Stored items
########

-- ==== Sys2Proof/Laws/Fams.lean ====
section
/-! SUPPORT. Which table of `allFams` each field and address that an operation writes belongs to. -/

set_option linter.all false
set_option Elab.async false


namespace Sys2Proof.Machine
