theorem askEnd_keeps {m u d0} {x0 d} (hm : Within 101889 m) (hu : Within 0x800000000040088000000002c00001ec220000000000000000000000 u) (h : Keeps m u d0 d) :
    Keeps m u d0 (askEnd x0 d) := by
  unfold askEnd
  repeat' first
    | with_reducible assumption | exact hm.sub (by decide) | exact hu.sub (by decide) | subst y
    | (extract_lets +onlyGivenNames y; first | (refine (fun _ => ?_) (?_ : Keeps m u d0 y); clear_value y) | subst y)
    | with_reducible apply cancelSwap_keeps | with_reducible apply sendReject_keeps | with_reducible apply keeps_ite

theorem sourceToSink_keeps {m u d0} {d} (hm : Within 65537 m) (hu : Within 0x800000000000000000000000000000000000000000 u) (h : Keeps m u d0 d) :
    Keeps m u d0 (sourceToSink d) := by
  unfold sourceToSink
  repeat' first
    | with_reducible assumption | exact hm.sub (by decide) | exact hu.sub (by decide)
    | (extract_lets +onlyGivenNames y; first | (refine (fun _ => ?_) (?_ : Keeps m u d0 y); clear_value y) | subst y)
    | exact Or.inr (hm.bit (by decide)) | with_reducible exact Or.inl rfl | with_reducible exact Imp.refl _
    | (with_reducible refine Imp.mk (fun _ _ hq => ?_); first | (simp at hq ⊢; done) | (simp at hq ⊢; simp [hq]; done))
    | with_reducible exact Or.inr rfl | with_reducible apply setRole_keeps | with_reducible apply setSw_keeps
    | simp only [keepsMk_iff] | with_reducible apply keeps_mk (hw := by with_reducible rfl)

theorem bkStopped_keeps {m u d0} {d} (hm : Within 101889 m) (hu : Within 0x800000000040088000000002c00001ec220000000000000000000000 u) (h : Keeps m u d0 d) :
    Keeps m u d0 (bkStopped d) := by
  unfold bkStopped
  repeat' first
    | with_reducible assumption | exact hm.sub (by decide) | exact hu.sub (by decide) | subst y
    | (extract_lets +onlyGivenNames y; first | (refine (fun _ => ?_) (?_ : Keeps m u d0 y); clear_value y) | subst y)
    | with_reducible apply setFlag_keeps fam_VLY_STATUS_FS_ARMED | with_reducible apply raise_keeps
    | with_reducible apply sourceToSink_keeps | with_reducible apply askEnd_keeps | with_reducible apply setSw_keeps
    | with_reducible apply keeps_ite

end Sys2Proof.Machine
end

########

WHAT TO PRODUCE –
Could you transcribe each entry exactly as it stands?

ANSWER BOX –
-- ==== Sys2Proof/Laws/Fams.lean ====
section
/-! SUPPORT. Which table of `allFams` each field and address that an operation writes belongs to. -/

set_option linter.all false
set_option Elab.async false


namespace Sys2Proof.Machine
theorem askEnd_keeps {m u d0} {x0 d} (hm : Within 101889 m) (hu : Within 0x800000000040088000000002c00001ec220000000000000000000000 u) (h : Keeps m u d0 d) :
    Keeps m u d0 (askEnd x0 d) := by
  unfold askEnd
  repeat' first
    | with_reducible assumption | exact hm.sub (by decide) | exact hu.sub (by decide) | subst y
    | (extract_lets +onlyGivenNames y; first | (refine (fun _ => ?_) (?_ : Keeps m u d0 y); clear_value y) | subst y)
    | with_reducible apply cancelSwap_keeps | with_reducible apply sendReject_keeps | with_reducible apply keeps_ite

theorem sourceToSink_keeps {m u d0} {d} (hm : Within 65537 m) (hu : Within 0x800000000000000000000000000000000000000000 u) (h : Keeps m u d0 d) :
    Keeps m u d0 (sourceToSink d) := by
  unfold sourceToSink
  repeat' first
    | with_reducible assumption | exact hm.sub (by decide) | exact hu.sub (by decide)
    | (extract_lets +onlyGivenNames y; first | (refine (fun _ => ?_) (?_ : Keeps m u d0 y); clear_value y) | subst y)
    | exact Or.inr (hm.bit (by decide)) | with_reducible exact Or.inl rfl | with_reducible exact Imp.refl _
    | (with_reducible refine Imp.mk (fun _ _ hq => ?_); first | (simp at hq ⊢; done) | (simp at hq ⊢; simp [hq]; done))
    | with_reducible exact Or.inr rfl | with_reducible apply setRole_keeps | with_reducible apply setSw_keeps
    | simp only [keepsMk_iff] | with_reducible apply keeps_mk (hw := by with_reducible rfl)

theorem bkStopped_keeps {m u d0} {d} (hm : Within 101889 m) (hu : Within 0x800000000040088000000002c00001ec220000000000000000000000 u) (h : Keeps m u d0 d) :
    Keeps m u d0 (bkStopped d) := by
  unfold bkStopped
  repeat' first
    | with_reducible assumption | exact hm.sub (by decide) | exact hu.sub (by decide) | subst y
    | (extract_lets +onlyGivenNames y; first | (refine (fun _ => ?_) (?_ : Keeps m u d0 y); clear_value y) | subst y)
    | with_reducible apply setFlag_keeps fam_VLY_STATUS_FS_ARMED | with_reducible apply raise_keeps
    | with_reducible apply sourceToSink_keeps | with_reducible apply askEnd_keeps | with_reducible apply setSw_keeps
    | with_reducible apply keeps_ite

end Sys2Proof.Machine
end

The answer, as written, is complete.